Assigned task: Start at the line below containing "isRow .sst w" and stop at the line containing "isRow .vsub w". Repeat every line of that stretch exactly, and nothing outside it.

Segment Open

/-- The well-formedness of a command. -/
def Instr.wf : Instr → Bool
  | .registerWrite who _ _ _ => who.ok
  | .rcRegisterRead who _ _ _ => who.ok
  | .doorbellWrite page k _ _ _ _ => decide (page < 512) && decide (k < 256)
  | .standingLaunch q => decide (q < 8192)
  | .hostBar2Access _ _ _ _ _ => true
  | .msixTableWrite _ _ => true
  | .hostCompletion _ _ _ => true
  | .tensorCommand q _ _ => decide (q < 8192)
  | .moveCommand q _ _ => decide (q < 8192)
  | .generalCommand q _ _ => decide (q < 8192)
  | .ferryCommand q _ _ => decide (q < 8192)
  | .lighterCommand q _ _ => decide (q < 8192)
  | .jobDispatch u => u.ok
  | .commandComplete _ => true
  | .msixModerateExpiry q => decide (q < 8192)
  | .ctxCreate sl _ => decide (sl < 512)
  | .ctxDestroy sl _ c => decide (sl < 512) && decide (c < 4096)
  | .ctxDestroyAll sl _ => decide (sl < 512)
  | .queueCreate sl _ _ _ => decide (sl < 512)
  | .queueDestroy sl _ _ => decide (sl < 512)
  | .queueFree q => decide (q < 8192)
  | .fenceCreate sl _ _ _ => decide (sl < 512)
  | .fenceDestroy sl _ _ => decide (sl < 512)
  | .fenceGrant sl _ _ _ _ _ => decide (sl < 512)
  | .fenceRelease sl _ _ => decide (sl < 512)
  | .fenceRead sl _ _ => decide (sl < 512)
  | .fenceSignal sl _ _ _ => decide (sl < 512)
  | .contextTeardown c => decide (c < 4096)
  | .teardownComplete c => decide (c < 4096)
  | .nop b w => decide (b < 16) && isRow .nop w
  | .br b w => decide (b < 16) && isRow .br w
  | .brc b w => decide (b < 16) && isRow .brc w
  | .loop b w => decide (b < 16) && isRow .loop w
  | .endStream b w => decide (b < 16) && isRow .endStream w
  | .streamEnd b => decide (b < 16)
  | .salu b w => decide (b < 16) && isRow .salu w
  | .smul b w => decide (b < 16) && isRow .smul w
  | .sdiv b w => decide (b < 16) && isRow .sdiv w
  | .sld b w => decide (b < 16) && isRow .sld w
  | .sst b w => decide (b < 16) && isRow .sst w
  | .nmov b w => decide (b < 16) && isRow .nmov w
  | .sget b w => decide (b < 16) && isRow .sget w
  | .tmma b w => decide (b < 16) && isRow .tmma w
  | .tanchorSet b w => decide (b < 16) && isRow .tanchorSet w
  | .tanchorMax b w => decide (b < 16) && isRow .tanchorMax w
  | .tanchorRebase b w => decide (b < 16) && isRow .tanchorRebase w
  | .tclr b w => decide (b < 16) && isRow .tclr w
  | .tcomb b w => decide (b < 16) && isRow .tcomb w
  | .tdrain b w => decide (b < 16) && isRow .tdrain w
  | .tquant b w => decide (b < 16) && isRow .tquant w
  | .vadd b w => decide (b < 16) && isRow .vadd w
  | .vsub b w => decide (b < 16) && isRow .vsub w
  | .vmul b w => decide (b < 16) && isRow .vmul w
  | .vfma b w => decide (b < 16) && isRow .vfma w
  | .vmin b w => decide (b < 16) && isRow .vmin w
  | .vmax b w => decide (b < 16) && isRow .vmax w
  | .vcvt b w => decide (b < 16) && isRow .vcvt w
  | .vcmp b w => decide (b < 16) && isRow .vcmp w
  | .vsel b w => decide (b < 16) && isRow .vsel w
  | .plog b w => decide (b < 16) && isRow .plog w
  | .vld b w => decide (b < 16) && isRow .vld w
  | .vst b w => decide (b < 16) && isRow .vst w
  | .vbcast b w => decide (b < 16) && isRow .vbcast w
  | .vlane b w => decide (b < 16) && isRow .vlane w
  | .vred b w => decide (b < 16) && isRow .vred w
  | .vsumX b w => decide (b < 16) && isRow .vsumX w
  | .exp2 b w => decide (b < 16) && isRow .exp2 w
  | .log2 b w => decide (b < 16) && isRow .log2 w
  | .rcp b w => decide (b < 16) && isRow .rcp w
  | .rsqrt b w => decide (b < 16) && isRow .rsqrt w
  | .tanh b w => decide (b < 16) && isRow .tanh w
  | .sigmoid b w => decide (b < 16) && isRow .sigmoid w
  | .sin b w => decide (b < 16) && isRow .sin w
  | .cos b w => decide (b < 16) && isRow .cos w
  | .mvIn b w => decide (b < 16) && isRow .mvIn w
  | .mvOut b w => decide (b < 16) && isRow .mvOut w
  | .mvHold b w => decide (b < 16) && isRow .mvHold w
  | .mvWinRead b w => decide (b < 16) && isRow .mvWinRead w
  | .mvWinWrite b w => decide (b < 16) && isRow .mvWinWrite w
  | .mvWinAtomic b w => decide (b < 16) && isRow .mvWinAtomic w
  | .mvWinReduce b w => decide (b < 16) && isRow .mvWinReduce w
  | .fsig b w => decide (b < 16) && isRow .fsig w
  | .fsigFence b w => decide (b < 16) && isRow .fsigFence w
  | .fwait b w => decide (b < 16) && isRow .fwait w
  | .fwaitSatisfied b => decide (b < 16)
  | .bar b w => decide (b < 16) && isRow .bar w
  | .barrierRelease _ => true
  | .coll b w => decide (b < 16) && isRow .coll w
  | .collectiveComplete _ => true
  | .moor b w => decide (b < 16) && isRow .moor w
  | .trap b w => decide (b < 16) && isRow .trap w
  | .mark b w => decide (b < 16) && isRow .mark w
  | .instructionSample b => decide (b < 16)
  | .icacheFillComplete b => decide (b < 16)
  | .transferComplete b e => decide (b < 16) && decide (e < 2)
  | .memoryResponse port sub _ _ _ _ => decide (port < 8) && decide (sub < 4)
  | .regulatorAdmit x => decide (x < 28)
  | .berthYield b => decide (b < 16)
  | .horizonExpiry b => decide (b < 16)
  | .saveStart b => decide (b < 16)
  | .saveComplete b => decide (b < 16)
  | .restoreComplete b => decide (b < 16)
  | .scrubComplete b => decide (b < 16)
  | .quantumBoundary p => decide (p < 16)
  | .berthDrain b _ => decide (b < 16)
  | .spareMapWrite b _ => decide (b < 16)
  | .arrayMarkFailed b a => decide (b < 16) && decide (a < 9)
  | .arraySelfTest b a _ => decide (b < 16) && decide (a < 9)
  | .arrayTestComplete b _ => decide (b < 16)
  | .storeApertureAccess b _ _ _ => decide (b < 16)
  | .storeWriteBack b _ => decide (b < 16)
  | .storeReread b _ => decide (b < 16)
  | .operatingPointChange b n => decide (b < 16) && decide (n < 16)
  | .staleNotice h => h.ok
  | .staleAcknowledge h => h.ok
  | .restampComplete _ => true
  | .invalidationRequest _ _ _ => true
  | .holderEscalation h => h.ok
  | .translationCompletion stream _ => decide (stream < 64)
  | .prgResponse stream _ => decide (stream < 64)
  | .priTimeout stream => decide (stream < 64)
  | .mmuMiss g _ => decide (g < 8)
  | .granuleWrite g _ => decide (g < 65536)
  | .dirtyStart _ _ _ _ _ _ => true
  | .dirtyHarvest _ _ => true
  | .dirtyStop _ _ => true
  | .generalTaskEcall g _ _ => decide (g < 8)
  | .generalTaskLimit g => decide (g < 8)
  | .generalTaskTrap g _ => decide (g < 8)
  | .coreTimeslice g => decide (g < 8)
  | .arm q _ _ => decide (q < 8192)
  | .disarm q _ _ => decide (q < 8192)
  | .add q _ _ _ => decide (q < 8192)
  | .update q _ _ _ => decide (q < 8192)
  | .append q _ _ _ => decide (q < 8192)
  | .park q _ _ => decide (q < 8192)
  | .resume q _ _ => decide (q < 8192)
  | .release q _ _ => decide (q < 8192)
  | .pages q _ _ _ => decide (q < 8192)
  | .listBuild p _ => decide (p < 16)
  | .listComplete p _ _ => decide (p < 16)
  | .modelRegister _ _ _ _ => true
  | .modelRetire _ _ => true
  | .fallbackSet _ _ _ => true
  | .serveConfig _ _ _ _ _ _ _ => true
  | .modeSet _ _ => true
  | .partitionCreate _ _ _ => true
  | .partitionDestroy _ _ => true
  | .partitionResize _ _ _ _ => true
  | .regulatorSet _ _ _ _ _ _ _ => true
  | .sliceCreate _ _ => true
  | .sliceResize _ _ _ _ => true
  | .sliceQuiesce _ _ _ _ => true
  | .quiesceDone sl => decide (sl < 512)
  | .sliceUnquiesce _ _ => true
  | .sliceRemove _ _ => true
  | .keyZeroise sl => decide (sl < 512)
  | .sliceExport _ _ _ _ _ => true
  | .sliceImport _ _ _ _ _ _ _ _ => true
  | .schedSet _ _ _ _ _ _ => true
  | .objCreate _ _ _ _ => true
  | .objSeal _ _ => true
  | .objDelete _ _ => true
  | .objGrant _ _ _ _ _ => true
  | .objRevoke _ _ _ => true
  | .objInfo _ _ => true
  | .holdStatus _ h => decide (h < 8)
  | .dumpRead _ _ _ _ => true
  | .holdConfig _ _ => true
  | .holdSlotSense ch => decide (ch < 16)
  | .holdSlotDeliver ch r => decide (ch < 16) && r.wellFormed
  | .holdCommandComplete ch _ => decide (ch < 16)
  | .relocation h _ toSlot => decide (h < 8) && decide (toSlot < 2 ^ 28)
  | .remapFold h => decide (h < 8)
  | .mergeFlush h => decide (h < 8)
  | .dredgerRead ch _ r => decide (ch < 16) && r.wellFormed
  | .lapAlarm h => decide (h < 8)
  | .wearLevel ch => decide (ch < 16)
  | .flitReceive l _ _ _ _ _ _ => decide (l < 2)
  | .linkTrained l _ _ => decide (l < 2)
  | .linkIdleEntry l => decide (l < 2)
  | .linkIdleExit l => decide (l < 2)
  | .laneIdleDetect l n => decide (l < 2) && decide (n < 9)
  | .laneScan l n w h => decide (l < 2) && decide (n < 9) && decide (w < 64) && decide (h < 256)
  | .swapReq l n _ => decide (l < 2) && decide (n < 8)
  | .swapGo l n k => decide (l < 2) && decide (n < 8) && decide (k < 65536)
  | .swapAt l k => decide (l < 2) && decide (k < 65536)
  | .inboundRequest l r => decide (l < 2) && decide (1 ≤ r.op ∧ r.op ≤ 4)
  | .remoteResponse l r => decide (l < 2) && decide (r.op = 8)
  | .remoteTimeout _ => true
  | .ferryData l _ _ _ _ _ _ => decide (l < 2)
  | .ferryCredit l _ _ _ => decide (l < 2)
  | .ferryAbort l _ _ _ => decide (l < 2)
  | .collectiveTimeout _ => true
  | .windowOpen _ _ => true
  | .windowClose _ _ => true
  | .windowInfo _ _ => true
  | .groupSet _ _ => true
  | .groupFree _ _ => true
  | .peerEpoch _ _ _ => true
  | .linkConfig _ _ _ _ _ _ _ => true
  | .ping _ _ => true
  | .pingReceive l _ => decide (l < 2)
  | .pongReceive l _ => decide (l < 2)
  | .lighterMreq n _ tag _ _ len _ _ => decide (n < 4) && decide (tag < 256) && decide (len < 64)
  | .lighterDone n tag _ => decide (n < 4) && decide (tag < 256)
  | .lighterAbortAck n tag => decide (n < 4) && decide (tag < 256)
  | .lighterAbortTimeout n => decide (n < 4)
  | .getVersion _ => true
  | .getCapabilities _ => true
  | .negotiateAlgorithms _ => true
  | .getDigests _ => true
  | .getCertificate _ _ _ => true
  | .challenge _ _ => true
  | .getMeasurements _ _ => true
  | .keyExchange _ => true
  | .finish _ _ => true
  | .heartbeat _ => true
  | .endSession _ => true
  | .leaseAcquire _ _ => true
  | .leaseRenew _ _ => true
  | .leaseRelease _ => true
  | .leaseExpiry => true
  | .sliceReport _ _ _ _ _ => true
  | .blockReport _ _ _ _ => true
  | .migrationKey _ _ _ => true
  | .rollbackCommit _ _ => true
  | .debugUnlock _ => true
  | .powerOnReset => true
  | .warmReset => true
  | .warmResetEffect => true
  | .stageS1 => true
  | .stageS2 _ => true
  | .stageS3 => true
  | .stageS4 => true
  | .mqReady p => decide (p < 8)
  | .unitOpenTimeout u => u.ok
  | .recoveryHeader _ => true
  | .recoveryData _ _ => true
  | .recoveryCommit => true
  | .fwStage _ _ _ _ => true
  | .fwActivate _ _ _ => true
  | .configWrite _ _ _ _ => true
  | .configReport _ _ _ => true
  | .reset _ _ => true
  | .calibApply _ _ _ => true
  | .stageStatus _ => true
  | .xspiSectorComplete => true
  | .managerCommandTimeout _ => true
  | .hangScan => true
  | .progressWatchdog berth n => decide (n < if berth then 16 else 8)
  | .berthReset b _ => decide (b < 16)
  | .resetStep b _ => decide (b < 24)
  | .coreReset g => decide (g < 8)
  | .harbourmasterReturn => true
  | .suspectTrial c => decide (c < 4096)
  | .suspectCleared c => decide (c < 4096)
  | .portIsolated p => decide (p < 8)
  | .dumpWrite => true
  | .alarmNotify _ => true
  | .logRead _ _ _ _ _ => true
  | .logAck _ _ => true
  | .logRoute _ _ _ _ => true
  | .logDump _ => true
  | .logConfig _ _ _ _ => true
  | .blRaise who _ => who.inside
  | .blClaim who t _ => who.inside && decide (t < 10)
  | .blComplete who t _ _ => who.inside && decide (t < 10)
  | .blTargetWrite who n _ => who.inside && decide (n < 1024)
  | .mbPost ch _ _ => decide (ch < 8)
  | .mbTake ch _ => decide (ch < 8)
  | .mbReply ch _ _ _ => decide (ch < 8)
  | .mailboxTimeout ch => decide (ch < 8)
  | .continue _ => true
  | .powerSet _ _ => true
  | .mailboxConfig _ ch _ _ _ _ => decide (ch < 8)
  | .sensorSample thermal n _ => decide (n < if thermal then 48 else 16)
  | .ceilingTick _ => true
  | .powerGood d _ => decide (d < 34)
  | .berthGate b => decide (b < 16)
  | .drowseEntry => true
  | .drowseExit _ _ => true
  | .anchorEntry => true
  | .hostActivity => true
  | .powerWarning => true
  | .powerWarningClear => true
  | .wdogKick _ => true
  | .wdogWarning => true
  | .wdogExpiry => true
  | .counterClear c _ => c.ok
  | .tlBwctlWrite _ => true
  | .bandwidthWindowEnd => true
  | .viewUpdate sl => decide (sl < 512)
  | .tallySet _ c _ => c.ok
  | .tallyRead _ _ => true
  | .sampleSet _ _ _ _ _ => true
  | .sampleRead _ b _ _ => decide (b < 16)
  | .windowSet _ _ _ _ => true
  | .viewSet _ _ _ => true
  | .paceRead _ _ => true
  | .holdCommandTimeout ch => decide (ch < 16)
  | .linkTrainFail l => decide (l < 2)
  | .prIdleDetFall l n => decide (l < 2) && decide (n < 9)
  | .spareLaneLocked l => decide (l < 2)

end Sys2Proof
end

Segment Closed

Your solution:
  | .sst b w => decide (b < 16) && isRow .sst w
  | .nmov b w => decide (b < 16) && isRow .nmov w
  | .sget b w => decide (b < 16) && isRow .sget w
  | .tmma b w => decide (b < 16) && isRow .tmma w
  | .tanchorSet b w => decide (b < 16) && isRow .tanchorSet w
  | .tanchorMax b w => decide (b < 16) && isRow .tanchorMax w
  | .tanchorRebase b w => decide (b < 16) && isRow .tanchorRebase w
  | .tclr b w => decide (b < 16) && isRow .tclr w
  | .tcomb b w => decide (b < 16) && isRow .tcomb w
  | .tdrain b w => decide (b < 16) && isRow .tdrain w
  | .tquant b w => decide (b < 16) && isRow .tquant w
  | .vadd b w => decide (b < 16) && isRow .vadd w
  | .vsub b w => decide (b < 16) && isRow .vsub w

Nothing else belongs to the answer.